Task directions: Find all lines below containing the string "pageVector" and return them.

(Beginning of Records for processing)

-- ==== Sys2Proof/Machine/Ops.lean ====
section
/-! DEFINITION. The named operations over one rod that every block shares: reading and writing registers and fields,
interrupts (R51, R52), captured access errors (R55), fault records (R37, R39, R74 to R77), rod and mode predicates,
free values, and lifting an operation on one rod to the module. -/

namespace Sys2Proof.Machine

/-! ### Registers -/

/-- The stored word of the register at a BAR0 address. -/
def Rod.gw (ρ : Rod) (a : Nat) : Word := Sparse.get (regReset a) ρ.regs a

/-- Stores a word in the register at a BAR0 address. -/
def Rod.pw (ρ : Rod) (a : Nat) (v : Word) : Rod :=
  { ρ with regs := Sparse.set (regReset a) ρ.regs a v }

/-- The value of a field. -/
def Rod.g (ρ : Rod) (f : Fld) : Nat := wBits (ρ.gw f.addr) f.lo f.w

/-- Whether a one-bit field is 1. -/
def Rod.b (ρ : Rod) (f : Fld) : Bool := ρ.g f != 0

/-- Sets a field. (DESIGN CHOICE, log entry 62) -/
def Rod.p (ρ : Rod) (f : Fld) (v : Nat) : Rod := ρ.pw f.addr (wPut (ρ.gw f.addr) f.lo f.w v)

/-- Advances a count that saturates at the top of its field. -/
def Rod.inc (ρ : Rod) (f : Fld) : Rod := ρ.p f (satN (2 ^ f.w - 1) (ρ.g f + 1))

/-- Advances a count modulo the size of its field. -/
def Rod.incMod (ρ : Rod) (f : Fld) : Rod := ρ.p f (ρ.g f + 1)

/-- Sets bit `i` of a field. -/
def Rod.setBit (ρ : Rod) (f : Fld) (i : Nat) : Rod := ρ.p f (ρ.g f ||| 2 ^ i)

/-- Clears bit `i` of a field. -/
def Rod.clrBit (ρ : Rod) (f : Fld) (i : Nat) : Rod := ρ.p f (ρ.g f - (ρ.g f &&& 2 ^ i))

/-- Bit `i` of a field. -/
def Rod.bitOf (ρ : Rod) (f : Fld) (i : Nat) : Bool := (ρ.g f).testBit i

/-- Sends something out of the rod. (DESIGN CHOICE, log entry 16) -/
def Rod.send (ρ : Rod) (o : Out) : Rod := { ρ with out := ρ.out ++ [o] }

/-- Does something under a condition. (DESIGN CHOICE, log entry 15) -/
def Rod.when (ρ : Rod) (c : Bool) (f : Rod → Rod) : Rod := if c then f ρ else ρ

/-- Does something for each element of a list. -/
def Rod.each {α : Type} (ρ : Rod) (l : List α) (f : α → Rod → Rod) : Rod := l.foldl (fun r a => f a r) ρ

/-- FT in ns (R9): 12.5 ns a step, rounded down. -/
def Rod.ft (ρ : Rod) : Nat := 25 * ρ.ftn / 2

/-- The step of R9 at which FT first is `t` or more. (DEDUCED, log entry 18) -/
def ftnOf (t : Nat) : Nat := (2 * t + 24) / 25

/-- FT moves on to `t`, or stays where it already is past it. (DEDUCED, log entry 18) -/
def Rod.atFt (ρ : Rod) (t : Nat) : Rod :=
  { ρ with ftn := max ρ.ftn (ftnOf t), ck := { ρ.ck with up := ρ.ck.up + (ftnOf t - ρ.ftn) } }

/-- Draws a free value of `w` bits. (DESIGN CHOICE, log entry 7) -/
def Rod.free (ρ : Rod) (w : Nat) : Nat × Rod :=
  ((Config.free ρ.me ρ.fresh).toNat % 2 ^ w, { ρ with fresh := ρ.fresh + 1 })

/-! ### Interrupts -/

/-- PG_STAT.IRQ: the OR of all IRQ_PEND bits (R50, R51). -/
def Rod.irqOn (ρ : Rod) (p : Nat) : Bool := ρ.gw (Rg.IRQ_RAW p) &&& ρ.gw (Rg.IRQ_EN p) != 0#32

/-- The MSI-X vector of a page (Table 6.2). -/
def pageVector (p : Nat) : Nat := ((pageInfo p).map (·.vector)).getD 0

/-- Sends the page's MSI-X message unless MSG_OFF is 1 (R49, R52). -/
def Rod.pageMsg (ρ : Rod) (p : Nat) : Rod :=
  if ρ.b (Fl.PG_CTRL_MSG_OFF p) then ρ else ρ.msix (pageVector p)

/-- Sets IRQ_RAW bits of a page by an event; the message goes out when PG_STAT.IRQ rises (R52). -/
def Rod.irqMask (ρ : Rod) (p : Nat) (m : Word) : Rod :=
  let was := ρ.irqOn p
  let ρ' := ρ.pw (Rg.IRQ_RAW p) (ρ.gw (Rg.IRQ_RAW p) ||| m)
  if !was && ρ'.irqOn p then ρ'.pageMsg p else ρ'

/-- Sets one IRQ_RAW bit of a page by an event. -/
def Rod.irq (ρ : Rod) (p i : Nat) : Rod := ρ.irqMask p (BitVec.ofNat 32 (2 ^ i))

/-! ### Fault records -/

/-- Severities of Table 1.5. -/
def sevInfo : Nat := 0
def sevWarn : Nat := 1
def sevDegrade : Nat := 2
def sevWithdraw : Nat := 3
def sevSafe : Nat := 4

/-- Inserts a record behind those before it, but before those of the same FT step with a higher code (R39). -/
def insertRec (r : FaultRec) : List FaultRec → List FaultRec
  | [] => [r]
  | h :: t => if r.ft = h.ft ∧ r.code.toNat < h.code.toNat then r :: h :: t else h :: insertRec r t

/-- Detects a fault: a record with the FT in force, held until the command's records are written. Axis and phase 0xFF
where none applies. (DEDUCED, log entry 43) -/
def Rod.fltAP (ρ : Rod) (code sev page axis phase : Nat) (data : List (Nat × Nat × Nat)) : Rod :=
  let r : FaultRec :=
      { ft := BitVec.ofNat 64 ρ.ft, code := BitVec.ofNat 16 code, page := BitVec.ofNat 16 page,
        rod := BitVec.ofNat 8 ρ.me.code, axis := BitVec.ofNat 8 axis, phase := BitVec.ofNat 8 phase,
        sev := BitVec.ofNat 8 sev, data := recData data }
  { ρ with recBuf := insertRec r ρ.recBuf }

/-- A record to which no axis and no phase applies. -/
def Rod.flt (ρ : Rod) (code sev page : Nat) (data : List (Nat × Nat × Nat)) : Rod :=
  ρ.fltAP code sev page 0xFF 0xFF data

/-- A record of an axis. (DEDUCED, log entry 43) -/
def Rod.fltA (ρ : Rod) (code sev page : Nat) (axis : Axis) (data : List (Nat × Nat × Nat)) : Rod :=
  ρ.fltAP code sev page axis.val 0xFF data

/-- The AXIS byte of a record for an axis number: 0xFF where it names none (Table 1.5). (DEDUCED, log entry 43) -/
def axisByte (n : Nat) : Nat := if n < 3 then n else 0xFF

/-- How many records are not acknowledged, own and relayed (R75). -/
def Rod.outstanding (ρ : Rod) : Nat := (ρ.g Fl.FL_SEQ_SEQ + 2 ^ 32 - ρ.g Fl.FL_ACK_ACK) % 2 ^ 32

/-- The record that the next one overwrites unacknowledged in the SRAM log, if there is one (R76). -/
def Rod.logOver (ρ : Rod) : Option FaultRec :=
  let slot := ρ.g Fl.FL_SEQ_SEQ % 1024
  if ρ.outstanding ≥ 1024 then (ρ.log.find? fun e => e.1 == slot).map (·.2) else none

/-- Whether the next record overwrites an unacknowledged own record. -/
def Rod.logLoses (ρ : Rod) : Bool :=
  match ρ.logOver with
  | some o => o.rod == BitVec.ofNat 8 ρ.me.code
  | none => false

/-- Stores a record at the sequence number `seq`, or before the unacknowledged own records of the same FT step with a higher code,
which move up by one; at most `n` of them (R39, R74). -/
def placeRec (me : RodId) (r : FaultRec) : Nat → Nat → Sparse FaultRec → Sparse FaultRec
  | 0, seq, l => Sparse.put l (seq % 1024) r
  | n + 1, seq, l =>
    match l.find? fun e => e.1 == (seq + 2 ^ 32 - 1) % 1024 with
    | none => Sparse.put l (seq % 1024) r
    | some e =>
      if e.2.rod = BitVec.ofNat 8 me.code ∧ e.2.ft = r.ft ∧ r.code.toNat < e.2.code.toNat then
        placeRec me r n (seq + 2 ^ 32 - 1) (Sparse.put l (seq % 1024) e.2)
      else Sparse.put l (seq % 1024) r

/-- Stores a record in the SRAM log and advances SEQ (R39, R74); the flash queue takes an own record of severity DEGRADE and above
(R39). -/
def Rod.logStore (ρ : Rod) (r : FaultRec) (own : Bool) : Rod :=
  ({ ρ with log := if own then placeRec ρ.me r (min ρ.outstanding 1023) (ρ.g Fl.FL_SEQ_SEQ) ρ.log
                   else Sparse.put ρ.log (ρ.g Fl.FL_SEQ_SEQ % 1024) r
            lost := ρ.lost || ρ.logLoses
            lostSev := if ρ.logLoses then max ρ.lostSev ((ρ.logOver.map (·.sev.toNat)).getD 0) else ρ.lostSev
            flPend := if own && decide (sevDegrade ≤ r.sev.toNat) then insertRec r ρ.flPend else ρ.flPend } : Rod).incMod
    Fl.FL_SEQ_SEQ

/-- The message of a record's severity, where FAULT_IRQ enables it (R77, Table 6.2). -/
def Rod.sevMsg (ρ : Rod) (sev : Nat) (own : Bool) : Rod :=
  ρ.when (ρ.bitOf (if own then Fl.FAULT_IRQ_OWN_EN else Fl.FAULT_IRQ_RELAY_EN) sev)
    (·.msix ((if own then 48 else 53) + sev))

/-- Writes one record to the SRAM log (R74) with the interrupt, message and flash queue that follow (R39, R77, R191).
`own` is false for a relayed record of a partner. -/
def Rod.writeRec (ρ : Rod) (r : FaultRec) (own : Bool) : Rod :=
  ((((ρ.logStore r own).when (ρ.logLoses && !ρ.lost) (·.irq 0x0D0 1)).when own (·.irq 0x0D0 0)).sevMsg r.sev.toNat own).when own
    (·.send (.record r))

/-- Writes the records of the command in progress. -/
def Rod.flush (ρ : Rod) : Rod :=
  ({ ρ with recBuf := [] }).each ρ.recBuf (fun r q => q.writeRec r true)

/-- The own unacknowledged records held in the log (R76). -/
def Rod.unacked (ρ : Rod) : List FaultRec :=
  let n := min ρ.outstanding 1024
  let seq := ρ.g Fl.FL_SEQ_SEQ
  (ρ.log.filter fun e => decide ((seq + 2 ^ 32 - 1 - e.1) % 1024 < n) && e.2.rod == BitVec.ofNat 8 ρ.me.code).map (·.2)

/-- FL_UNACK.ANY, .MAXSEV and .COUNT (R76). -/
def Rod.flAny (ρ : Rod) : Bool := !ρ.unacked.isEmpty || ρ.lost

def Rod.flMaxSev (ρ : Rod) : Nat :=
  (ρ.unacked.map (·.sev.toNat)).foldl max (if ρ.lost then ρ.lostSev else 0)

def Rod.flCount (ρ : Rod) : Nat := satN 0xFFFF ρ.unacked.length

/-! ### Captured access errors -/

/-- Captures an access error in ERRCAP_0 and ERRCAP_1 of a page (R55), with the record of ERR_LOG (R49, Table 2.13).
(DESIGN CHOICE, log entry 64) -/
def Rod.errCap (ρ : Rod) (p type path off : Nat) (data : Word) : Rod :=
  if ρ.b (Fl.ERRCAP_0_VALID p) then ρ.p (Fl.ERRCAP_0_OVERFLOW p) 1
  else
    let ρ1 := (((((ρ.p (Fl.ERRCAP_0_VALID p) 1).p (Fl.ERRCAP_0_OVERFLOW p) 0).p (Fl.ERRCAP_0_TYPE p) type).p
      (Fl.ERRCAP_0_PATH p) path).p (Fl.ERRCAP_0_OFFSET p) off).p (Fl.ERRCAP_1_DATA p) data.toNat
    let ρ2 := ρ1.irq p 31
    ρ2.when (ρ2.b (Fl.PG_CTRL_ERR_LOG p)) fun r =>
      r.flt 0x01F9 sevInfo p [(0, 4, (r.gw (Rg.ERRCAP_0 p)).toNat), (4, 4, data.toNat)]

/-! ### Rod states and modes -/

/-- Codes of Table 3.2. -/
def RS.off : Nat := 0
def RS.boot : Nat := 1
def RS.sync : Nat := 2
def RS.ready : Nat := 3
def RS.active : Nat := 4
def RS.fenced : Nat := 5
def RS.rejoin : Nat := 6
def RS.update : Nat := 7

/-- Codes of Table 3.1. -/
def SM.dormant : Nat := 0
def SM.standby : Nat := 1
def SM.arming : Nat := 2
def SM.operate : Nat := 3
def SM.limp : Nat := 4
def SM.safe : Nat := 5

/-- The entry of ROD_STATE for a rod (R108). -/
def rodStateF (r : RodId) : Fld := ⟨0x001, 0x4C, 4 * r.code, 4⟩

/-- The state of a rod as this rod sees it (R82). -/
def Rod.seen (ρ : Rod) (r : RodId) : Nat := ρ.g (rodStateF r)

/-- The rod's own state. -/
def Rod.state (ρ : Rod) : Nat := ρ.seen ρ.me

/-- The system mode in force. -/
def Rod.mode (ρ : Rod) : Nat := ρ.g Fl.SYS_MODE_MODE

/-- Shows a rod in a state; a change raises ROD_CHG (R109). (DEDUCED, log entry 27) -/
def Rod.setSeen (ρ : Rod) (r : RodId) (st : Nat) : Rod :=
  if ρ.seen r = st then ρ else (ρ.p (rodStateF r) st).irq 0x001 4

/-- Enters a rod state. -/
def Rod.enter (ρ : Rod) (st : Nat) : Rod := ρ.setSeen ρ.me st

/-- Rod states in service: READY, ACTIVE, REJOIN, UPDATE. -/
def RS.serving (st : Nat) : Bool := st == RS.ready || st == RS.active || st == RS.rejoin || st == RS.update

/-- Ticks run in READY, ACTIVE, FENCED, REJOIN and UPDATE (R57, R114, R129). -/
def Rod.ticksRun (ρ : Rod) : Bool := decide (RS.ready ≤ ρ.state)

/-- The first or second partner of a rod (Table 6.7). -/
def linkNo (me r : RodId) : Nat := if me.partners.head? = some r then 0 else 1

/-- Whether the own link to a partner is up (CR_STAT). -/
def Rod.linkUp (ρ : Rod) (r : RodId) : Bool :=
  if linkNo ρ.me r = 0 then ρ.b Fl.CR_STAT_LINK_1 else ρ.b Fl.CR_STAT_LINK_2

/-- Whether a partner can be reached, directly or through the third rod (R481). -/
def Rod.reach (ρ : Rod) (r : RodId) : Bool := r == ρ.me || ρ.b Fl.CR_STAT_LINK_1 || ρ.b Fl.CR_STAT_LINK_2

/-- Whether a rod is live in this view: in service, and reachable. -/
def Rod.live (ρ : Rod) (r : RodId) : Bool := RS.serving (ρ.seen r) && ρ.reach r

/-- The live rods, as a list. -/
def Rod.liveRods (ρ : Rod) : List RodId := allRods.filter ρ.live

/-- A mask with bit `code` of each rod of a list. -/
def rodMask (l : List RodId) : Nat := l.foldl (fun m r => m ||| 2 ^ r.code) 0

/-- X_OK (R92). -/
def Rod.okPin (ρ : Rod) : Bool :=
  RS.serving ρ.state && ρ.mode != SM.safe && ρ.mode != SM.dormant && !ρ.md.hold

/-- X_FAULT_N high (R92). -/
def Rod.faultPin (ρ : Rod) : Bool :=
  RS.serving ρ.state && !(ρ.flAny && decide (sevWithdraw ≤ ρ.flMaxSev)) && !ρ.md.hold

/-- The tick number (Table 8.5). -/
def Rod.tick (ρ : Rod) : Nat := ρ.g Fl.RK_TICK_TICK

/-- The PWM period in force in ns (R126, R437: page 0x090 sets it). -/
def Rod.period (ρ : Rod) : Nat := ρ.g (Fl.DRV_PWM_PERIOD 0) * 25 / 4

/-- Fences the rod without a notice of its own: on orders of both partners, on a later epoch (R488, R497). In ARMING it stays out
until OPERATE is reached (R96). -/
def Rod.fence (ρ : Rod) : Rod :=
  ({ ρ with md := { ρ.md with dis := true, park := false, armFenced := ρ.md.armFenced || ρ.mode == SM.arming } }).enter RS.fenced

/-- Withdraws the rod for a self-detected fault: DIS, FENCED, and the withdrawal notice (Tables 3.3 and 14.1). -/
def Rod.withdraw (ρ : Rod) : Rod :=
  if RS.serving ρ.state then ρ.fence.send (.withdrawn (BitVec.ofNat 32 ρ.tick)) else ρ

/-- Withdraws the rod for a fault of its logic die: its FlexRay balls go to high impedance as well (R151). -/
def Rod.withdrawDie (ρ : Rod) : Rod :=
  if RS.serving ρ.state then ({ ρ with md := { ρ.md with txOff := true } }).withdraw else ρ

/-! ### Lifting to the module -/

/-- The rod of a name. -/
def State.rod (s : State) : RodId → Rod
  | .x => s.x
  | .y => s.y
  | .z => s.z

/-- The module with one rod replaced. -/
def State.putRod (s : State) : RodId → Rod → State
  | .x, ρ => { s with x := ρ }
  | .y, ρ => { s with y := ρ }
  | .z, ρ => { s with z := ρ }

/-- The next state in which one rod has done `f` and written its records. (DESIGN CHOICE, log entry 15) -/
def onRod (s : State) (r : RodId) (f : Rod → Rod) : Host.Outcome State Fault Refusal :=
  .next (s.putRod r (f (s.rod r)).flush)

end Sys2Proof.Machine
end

(End of Records for processing)

Response to this exercise:
def pageVector (p : Nat) : Nat := ((pageInfo p).map (·.vector)).getD 0
  if ρ.b (Fl.PG_CTRL_MSG_OFF p) then ρ else ρ.msix (pageVector p)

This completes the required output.